Blockade of ERK phosphorylation blocks the targeting of Arc/Arg3.1 mRNA to the activated dendritic lamina. A , p-ERK immunostaining in the control dentate gyrus contralateral to the stimulated side. B , p-ERK immunostaining in the dentate gyrus that received HFS. Note the massive ERK phosphorylation in dendrites and also the band of increased immunostaining in the middle molecular layer (arrow), which is in the same location as the band of polymerized actin ( C ). D–F show the colocalization of p-ERK and Arc/Arg3.1 protein in the activated dendritic lamina. D , Fluorescence immunocytochemistry for p-ERK (red). E , Fluorescence immunocytochemistry for Arc/Arg3.1 protein. F , Overlay of Arc/Arg3.1 protein and p-ERK. G–L show an experiment in which Arc/Arg3.1 expression was induced by an ECS, and HFS was then delivered beginning 2 h after the ECS to induce localization in the activated dendritic lamina (Steward and Worley, 2001b). In this experiment, a micropipette filled with U0126 was present at the site indicated by the arrow. G and H illustrate p-ERK staining contralateral and ipsilateral to the stimulation. Note the blockade of ERK phosphorylation in the area surrounding the micropipette (arrows). I , Higher-magnification view of the area of blockade. J , Arc/Arg3.1 mRNA distribution on the side contralateral to the HFS. Arc/Arg3.1 mRNA that was induced by the ECS is distributed uniformly across the dendritic lamina. K , On the side of the HFS, Arc/Arg3.1 mRNA is selectively localized in the activated dendritic lamina except in the area in which ERK phosphorylation is blocked (arrows).
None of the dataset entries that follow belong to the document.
-- ==== Sys2Proof/Word.lean ====
section
/-! DEFINITION. The word types of the block: the widths the spec gives registers (R20), table entries (R50)
and decode words (R65). Every value is unsigned and bit 0 is the least significant bit (R12). -/

namespace Sys2Proof

/-- A one-bit register, pin or signal: `true` is 1 (high), `false` is 0 (low). -/
abbrev Bit := Bool

/-- An 8-bit value: a duty-table entry, `pwm_thr`, `pwm_cnt` (R7, R29, R33). -/
abbrev Byte := BitVec 8

/-- A 2-bit duty-table index: every value 0..3 names an entry (R23, R53). -/
abbrev Index := BitVec 2

/-- The IN word, `{rst, btn_b_n, btn_a_n}` (R65). -/
abbrev InWord := BitVec 3

/-- The EV word, `{fall_b, fall_a}` (R65). -/
abbrev EvWord := BitVec 2

/-- The CW word, `{inited, dir_flag, btn_flag}` (R65). -/
abbrev CwWord := BitVec 3

/-- The PW word, `{apply, pwm_run}` (R65). -/
abbrev PwWord := BitVec 2

end Sys2Proof
end

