-- ==== Sys2Proof/Machine/Core.lean ====
section
/-! DEFINITION. The machine as the host's interface reads it. -/

def Sys2Proof.core : Host.Core :=
  { State := Sys2Proof.Machine.State, Fault := Sys2Proof.Machine.Fault, Refusal := Sys2Proof.Machine.Refusal,
    step := Sys2Proof.Machine.step, reset := Sys2Proof.Machine.State.reset }
end

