/-- Only RESET and SYNC write the synchronizers: what SYNC is about to shift is still the start-of-cycle value. -/
theorem exec_keeps_synchronizers {i : Instr} {s t : State} (hi : i.format ≠ .inp) (e : exec i s = .next t) :
    t.a_m = s.a_m ∧ t.a_s = s.a_s ∧ t.b_m = s.b_m ∧ t.b_s = s.b_s := by
  cases i with
  | reset b a | sync b a => exact absurd rfl hi
  | _ => cases e; exact ⟨rfl, rfl, rfl, rfl⟩

/-- Both chains after a cycle without reset have taken one sample (R91). -/
theorem cycle_synchronizers {w : InWord} {s t : State} (hw : inRst w = false) (e : cycle w s = .next t) :
    (t.a_m = inBtnA w ∧ t.a_s = s.a_m ∧ t.a_p = s.a_s) ∧ (t.b_m = inBtnB w ∧ t.b_s = s.b_m ∧ t.b_p = s.b_s) := by
  obtain ⟨u, v, hu, hv, rfl⟩ := cycle_stages hw e
  have hctl : (ctlOp s).format ≠ .inp := by simp [ctlOp_format]
  have hpwm : (pwmOp s).format ≠ .inp := by simp [pwmOp_format]
  obtain ⟨huam, huas, hubm, hubs⟩ := exec_keeps_synchronizers hctl hu
  obtain ⟨hvam, hvas, hvbm, hvbs⟩ := exec_keeps_synchronizers hpwm hv
  exact ⟨⟨rfl, hvam.trans huam, hvas.trans huas⟩, rfl, hvbm.trans hubm, hvbs.trans hubs⟩

/-! ### The flags' next-state equations (R95) -/

/-- R95: both flags after a cycle without reset. A clear meets the set of its own cycle in the model's `flagNext`, where
the set wins. -/
theorem cycle_flags {w : InWord} {s t : State} (hw : inRst w = false) (e : cycle w s = .next t) :
    t.btn_flag = ((s.inited && fallA s) || (s.btn_flag && !clrBtn (ctlOp s))) ∧
    t.dir_flag = ((s.inited && fallB s) || (s.dir_flag && !clrDir (ctlOp s))) := by
  obtain ⟨u, v, hu, hv, rfl⟩ := cycle_stages hw e
  obtain ⟨hub, hud⟩ := exec_controller_flags (ctlOp_format s) hu
  obtain ⟨hvb, hvd⟩ := exec_driver_keeps_flags (pwmOp_format s) hv
  rw [shiftSync_btn_flag, shiftSync_dir_flag, hvb, hvd, hub, hud]
  constructor
  · cases clrBtn (ctlOp s) <;> simp [afterEdges, fallA]
  · cases clrDir (ctlOp s) <;> simp [afterEdges, fallB]

theorem cycle_answers (w : InWord) (s : State) : ∃ t, cycle w s = .next t :=
  runOps_answers (opsOf w s) s

/-- Settles O21: the set wins because it is a disjunct of its own in each equation. -/
theorem flagEquations : Obligations.FlagEquations := by
  unfold Obligations.FlagEquations
  intro s w hw
  obtain ⟨t, ht⟩ := cycle_answers w s
  obtain ⟨hb, hd⟩ := cycle_flags hw ht
  refine ⟨t, ht, hb, hd, fun hi ha _ => ?_, fun hi hf _ => ?_⟩
  · simp [hb, hi, ha]
  · simp [hd, hi, hf]

/-- While `inited = 0` the controller operation is INIT_APPLY, which clears both flags. -/
theorem ctlOp_of_not_inited {s : State} (h : s.inited = false) : ctlOp s = .initApply := by
  rw [ctlOp_eq, if_pos h]

/-- With a falling edge on line A, `btn_flag` becomes 1 if the set is enabled and is cleared otherwise (R93, R97). -/
theorem cycle_btn_flag_of_fallA {w : InWord} {s t : State} (hw : inRst w = false) (e : cycle w s = .next t)
    (ha : fallA s = true) : t.btn_flag = s.inited := by
  rw [(cycle_flags hw e).1, ha]
  cases hi : s.inited with
  | true => rfl
  | false => simp [ctlOp_of_not_inited hi, clrBtn]

/-- A pending toggle is served at once, so after any cycle `dir_flag` is that cycle's enabled edge of line B. -/
theorem cycle_dir_flag {w : InWord} {s t : State} (hw : inRst w = false) (e : cycle w s = .next t) :
    t.dir_flag = (s.inited && fallB s) := by
  have served : s.dir_flag = true → clrDir (ctlOp s) = true := by
    intro hd
    rw [ctlOp_eq, if_pos hd]
    split_ifs <;> rfl
  rw [(cycle_flags hw e).2]
  cases hd : s.dir_flag with
  | true => simp [served hd]
  | false => simp

/-! ### SET_BTN, SET_DIR and NO_EVENT (R93, R94, R96) -/

/-- Settles O18: the meaning, the EV bit, and R95's equation at an edge of line A. -/
theorem setBtnEffect : Obligations.SetBtnEffect := by
  unfold Obligations.SetBtnEffect
  refine ⟨exec_setBtn, setBtn_mem_decodeEv, fun s w hw ha => ?_⟩
  obtain ⟨t, ht⟩ := cycle_answers w s
  exact ⟨t, ht, cycle_btn_flag_of_fallA hw ht ha⟩

/-- After any cycle a pending toggle was set by an edge of that cycle, and SYNC has shifted the low level of that edge into
`b_p`. -/
theorem cycle_dir_flag_b_p {w : InWord} {s t : State} (e : cycle w s = .next t) (hd : t.dir_flag = true) :
    t.b_p = false := by
  cases hw : inRst w with
  | true =>
    rw [cycle, opsOf_of_reset s hw] at e
    cases e
    cases hd
  | false =>
    rw [cycle_dir_flag hw e, Bool.and_eq_true] at hd
    have hfall : fallB s = true := hd.2
    simp only [fallB, Bool.and_eq_true, Bool.not_eq_true'] at hfall
    obtain ⟨_, _, _, hshift⟩ := cycle_synchronizers hw e
    exact hshift.trans hfall.2

theorem reachable_dir_flag_b_p {s : State} (h : Reachable s) : s.dir_flag = true → s.b_p = false := by
  induction h with
  | reset b a s hwf => exact fun hd => nomatch hd
  | cycle w _ e _ => exact cycle_dir_flag_b_p e
  | script ws n _ ih => exact ih

theorem dir_flag_of_ctlOp_svcDir {s : State} (h : ctlOp s = .svcDir) : s.dir_flag = true := by
  rw [ctlOp_eq] at h
  split_ifs at h with _ hd
  exact hd

/-- Settles O19: as SET_BTN for line B; SVC_DIR runs only with a toggle pending, when line B's older level is low. -/
theorem setDirEffect : Obligations.SetDirEffect := by
  unfold Obligations.SetDirEffect
  refine ⟨exec_setDir, setDir_mem_decodeEv, fun s w hw hb => ?_, fun s hs hctl => ?_⟩
  · obtain ⟨t, ht⟩ := cycle_answers w s
    exact ⟨t, ht, by rw [cycle_dir_flag hw ht, hb, Bool.and_true]⟩
  · have hlow := reachable_dir_flag_b_p hs (dir_flag_of_ctlOp_svcDir hctl)
    simp [fallB, hlow]

/-- Settles O20: without an edge only the clears are left of R95's equations. -/
theorem noEventEffect : Obligations.NoEventEffect := by
  unfold Obligations.NoEventEffect
  refine ⟨exec_noEvent, noEvent_mem_decodeEv, fun s w hw ha hb => ?_⟩
  obtain ⟨t, ht⟩ := cycle_answers w s
  obtain ⟨hbtn, hdir⟩ := cycle_flags hw ht
  exact ⟨t, ht, by simpa [ha] using hbtn, by simpa [hb] using hdir⟩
L , Higher-magnification view of the area of blockade. Note that in the area of blockade, Arc/Arg3.1 mRNA is distributed uniformly across the dendritic lamina as on the contralateral side that did not receive HFS. Con, Control; GCL, granule cell layer. Scale bars, 100 μm.
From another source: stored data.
-- ==== Sys2Proof/Machine/Ops.lean ====
section
/-! DEFINITION. The named reads and writes of State that every block uses, and the passing of time. -/

namespace Sys2Proof.Machine

/-- The locks in ascending order. -/
@[irreducible] def allLocks : List LockNo := List.finRange 64

/-- The tags in ascending order. -/
@[irreducible] def allTags : List Tag := List.finRange 16

/-! ### Reads -/

/-- N, the line's slot count (R153). -/
def State.lineSlots (s : State) : Nat := s.ctrl.snc.val + 1

/-- The station is ACTIVE. -/
def State.isActive (s : State) : Bool := s.ctrl.state == .active

/-- The station is in the state `st`. -/
def State.inState (s : State) (st : StationState) : Bool := s.ctrl.state == st

/-- The station is SYNCING or FOUNDING. -/
def State.isRecovering (s : State) : Bool := s.inState .syncing || s.inState .founding

/-- The receiver is on: LISTENING, SYNCING, FOUNDING or ACTIVE (R37, Table 10-1). -/
def State.receiving (s : State) : Bool := s.inState .listening || s.isRecovering || s.isActive

/-- The slot in progress is the own slot (R45). -/
def State.inOwnSlot (s : State) : Bool := s.slots.position == s.ctrl.sid

/-- The slot in progress is slot N-1, whose end is the cycle end (R46). -/
def State.inLastSlot (s : State) : Bool := s.slots.position == s.ctrl.snc

/-- The record of lock `l`. -/
def State.lock (s : State) (l : LockNo) : LockRecord := s.locks[l]

/-- The roster entry of station `k`. -/
def State.rosterEntry (s : State) (k : StationNo) : RosterEntry := s.roster[k]

/-- The request entry of tag `t`. -/
def State.entry (s : State) (t : Tag) : RequestEntry := s.req.entries[t]

/-- The page that lock `l` lies in, 1 to 8 (R12). -/
def lockPage (l : LockNo) : Nat := l.val / 8 + 1

/-- Page `p` is in the installed-page set (R87). -/
def State.pageInstalled (s : State) (p : Nat) : Bool := s.repl.installed.getLsbD p

/-- Lock `l`'s page is valid (R12, R13). -/
def State.lockValid (s : State) (l : LockNo) : Bool := s.pageInstalled (lockPage l)

/-- The roster is valid (R73, R87). -/
def State.rosterValid (s : State) : Bool := s.pageInstalled 0

/-- All 9 pages, the installed-page set of an ACTIVE station (R87). -/
def allPages : BitVec 9 := BitVec.allOnes 9

/-- A relation of a live entry (R108). -/
def Relation.live : Relation → Bool
  | .pending | .waiting | .held => true
  | .free | .ended => false

/-- The entry is live (R108). -/
def RequestEntry.live (e : RequestEntry) : Bool := e.relation.live

/-- The tag of the live entry that names lock `l`; at most one does (R108). -/
def State.liveTag (s : State) (l : LockNo) : Option Tag :=
  allTags.find? fun t => (s.entry t).live && (s.entry t).lock == l

/-- The number of live entries (R108, R146). -/
def State.liveCount (s : State) : Nat := (allTags.filter fun t => (s.entry t).live).length

/-! ### Writes -/

/-- Replaces the record of lock `l`. -/
def State.setLock (s : State) (l : LockNo) (r : LockRecord) : State :=
  { s with locks := s.locks.set l.val r l.isLt }

/-- Replaces the roster entry of station `k`. -/
def State.setRosterEntry (s : State) (k : StationNo) (e : RosterEntry) : State :=
  { s with roster := s.roster.set k.val e k.isLt }

/-- Replaces the request entry of tag `t`. -/
def State.setEntry (s : State) (t : Tag) (e : RequestEntry) : State :=
  { s with req.entries := s.req.entries.set t.val e t.isLt }

/-- Enters a station state. -/
def State.setStation (s : State) (st : StationState) : State := { s with ctrl.state := st }

/-- Sets the installed-page set, and with it the valid conditions of roster and lock pages (R87). -/
def State.setInstalled (s : State) (pages : BitVec 9) : State := { s with repl.installed := pages }

/-- Page `p` joins the installed-page set (R93). -/
def State.addInstalled (s : State) (p : Nat) : State :=
  s.setInstalled (s.repl.installed ||| BitVec.twoPow 9 p)

/-- Sets the orphan counter (R97). -/
def State.setOrphan (s : State) (n : Nat) : State := { s with repl.orphan := n }

/-- Clears the agree and disagree counters (R91, R96, R102). -/
def State.clearVote (s : State) : State := { s with repl.agree := 0, repl.disagree := 0 }

/-- Sets the JOIN-pending flag (R55). -/
def State.setJoinPending (s : State) (b : Bool) : State := { s with repl.joinPending := b }

/-- The page cursor's value on becoming ACTIVE: own number mod 9 (R57). -/
def State.startCursor (s : State) : State := { s with pageCursor := Fin.ofNat 9 s.ctrl.sid.val }

/-- Releases the line: nothing is being sent, and the shift position is 0 (R41). -/
def State.releaseLine (s : State) : State :=
  { s with line.sending := false, line.shift := 0, line.shiftClocks := 0 }

/-- Forgets the frame that was handed to the Line Interface, and what its readback showed. -/
def State.dropOwnFrame (s : State) : State :=
  { s with line.own := none, line.ownFault := false, line.mismatch := false }

/-! ### Time -/

/-- CLKIN periods of one bit time (R38). -/
def State.bitTime (s : State) : Nat := Config.clocksPerBit * s.ctrl.divisor

/-- The length of the listening window in CLKIN periods: (N + 2 + own number) × W bit times (R51). -/
def State.windowLength (s : State) : Nat :=
  (s.lineSlots + 2 + s.ctrl.sid.val) * Config.silenceWindow * s.bitTime

/-- The cells of the frame handed over (R41). -/
def State.ownCells (s : State) : Nat := ((s.line.own.map fun o => 8 * o.frame.toBytes.length).getD 0)

/-- The values of those cells: bytes in frame order, most significant bit first (R37, R41). -/
def State.ownBits (s : State) : List Bool :=
  match s.line.own with
  | some o => o.frame.toBytes.flatMap byteBits
  | none => []

/-- The sample points of a cell (Table 3-1). -/
inductive SamplePoint where
  | phase1 | value | phase3
  deriving DecidableEq, Repr

/-- CLKIN periods from the start of a cell to a sample point: 1/6, 1/2 and 5/6 bit time (Table 3-1). -/
def State.pointClocks (s : State) : SamplePoint → Nat
  | .phase1 => s.bitTime / 6
  | .value => s.bitTime / 2
  | .phase3 => 5 * s.bitTime / 6

/-- One sample of a cell that the station drives (R59): the CLKIN periods until it, its point, the value the cell carries,
and whether the line is dominant then. -/
structure OwnSample where
  clocks : Nat
  point : SamplePoint
  bit : Bool
  dominant : Bool
  deriving DecidableEq, Repr

/-- A readback mismatch: a value sample that reads dominant where the own value was 1 (R59). -/
def OwnSample.isMismatch (x : OwnSample) : Bool := x.point == .value && x.bit && x.dominant

/-- A cell fault in the readback: a phase-1 sample, or a value sample of a 0, that reads recessive, or a phase-3 sample that
reads dominant (R59). -/
def OwnSample.isFault (x : OwnSample) : Bool :=
  match x.point with
  | .phase1 => !x.dominant
  | .value => !x.bit && !x.dominant
  | .phase3 => x.dominant

/-- The samples of the own cells that fall into the next `n` CLKIN periods, in their order (R59). Until the next cell start
the line is dominant for the time that the latest one gave, and recessive after it. -/
def State.ownSamples (s : State) (n : Nat) : List OwnSample :=
  (((s.ownBits.drop s.line.shift).take (n / s.bitTime + 2)).zipIdx).flatMap fun (bit, j) =>
    [SamplePoint.phase1, .value, .phase3].filterMap fun point =>
      let moment := j * s.bitTime + s.pointClocks point
      let clocks := moment - s.line.shiftClocks
      if s.line.shiftClocks ≤ moment ∧ clocks < n then
        some ⟨clocks, point, bit, decide (s.line.sinceCell + clocks < s.line.dominant)⟩
      else none

/-- `n` CLKIN periods of a transmission that reads back no mismatch in them: the shift position counts the cells sent, up
to the last (R41). -/
def State.advanceShift (s : State) (n : Nat) : State :=
  let total := s.line.shiftClocks + n
  { s with
    line.shift := min s.ownCells (s.line.shift + total / s.bitTime)
    line.shiftClocks := total % s.bitTime }

/-- A readback cell fault in these samples marks the reception in progress, or the one that begins within the transmission
(R39, R59). -/
def State.markFault (s : State) (samples : List OwnSample) : State :=
  let fault := samples.any (·.isFault)
  { s with
    line.ownFault := s.line.ownFault || fault
    line.rx.fault := s.line.rx.fault || (s.line.rx.inProgress && fault) }

/-- `n` CLKIN periods of an own transmission. On its first mismatch the line is released at once, and the mismatch is handed
to the Frame Checker (R41, R59); no own cell is sampled after it. -/
def State.advanceOwn (s : State) (n : Nat) : State :=
  if s.line.sending then
    let samples := s.ownSamples n
    let s1 := s.markFault (samples.takeWhile fun x => !x.isMismatch)
    if samples.any (·.isMismatch) then { s1.releaseLine with line.mismatch := true } else s1.advanceShift n
  else s

/-- `n` CLKIN periods at an aligned station: in a waiting slot the slot timer counts from slot start up to W
(R43); in a frame slot it counts the quiet since the latest cell's end, or since the line went recessive, up
to Q (R44). A count that has reached its end stays there until its event is taken (log 3). -/
def State.advanceSlotTimer (s : State) (n : Nat) : State :=
  if s.slots.aligned then
    match s.slots.phase with
    | .waiting => { s with slots.timer := min (s.slots.timer + n) (Config.silenceWindow * s.bitTime) }
    | .inFrame =>
      { s with
        slots.timer := min (s.line.sinceCell + n - max s.bitTime s.line.dominant) (Config.quiet * s.bitTime) }
  else s

/-- `n` CLKIN periods of the listening window, up to its length (R51). -/
def State.advanceWindow (s : State) (n : Nat) : State :=
  { s with slots.window := s.slots.window.map fun k => min (k + n) s.windowLength }

/-- `n` CLKIN periods since the latest cell start, counted as far as the end of quiet (R39, R44). -/
def State.advanceCell (s : State) (n : Nat) : State :=
  { s with
    line.sinceCell :=
      min (s.line.sinceCell + n) (Config.quiet * s.bitTime + max s.bitTime s.line.dominant) }

/-- `n` CLKIN periods pass with no event. Only a station whose receiver is on counts time. -/
def State.elapse (s : State) (n : Nat) : State :=
  if s.receiving then (((s.advanceOwn n).advanceSlotTimer n).advanceWindow n).advanceCell n else s

end Sys2Proof.Machine
end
ERK phosphorylation blockade by U0126 has no effect on actin polymerization, but inhibition of actin polymerization inhibition by either the Rho kinase inhibitor or latrunculin B (Latr) blocks ERK phosphorylation. A , ERK phosphorylation is blocked by local application of the MEK inhibitor U0126, as pointed out by arrows. Arrowheads point out site distant from drug application. B , Actin polymerization is not affected by the ERK phosphorylation inhibition. C , ERK phosphorylation is blocked by the Rho kinase inhibitor. D , ERK phosphorylation is blocked by latrunculin B. Arrows point out the drug application site and ERK phosphorylation blockade. Scale bars, 100 μm. The section shown in C comes from the same case illustrated in Figure 2, F and H (for the Rho kinase inhibitor).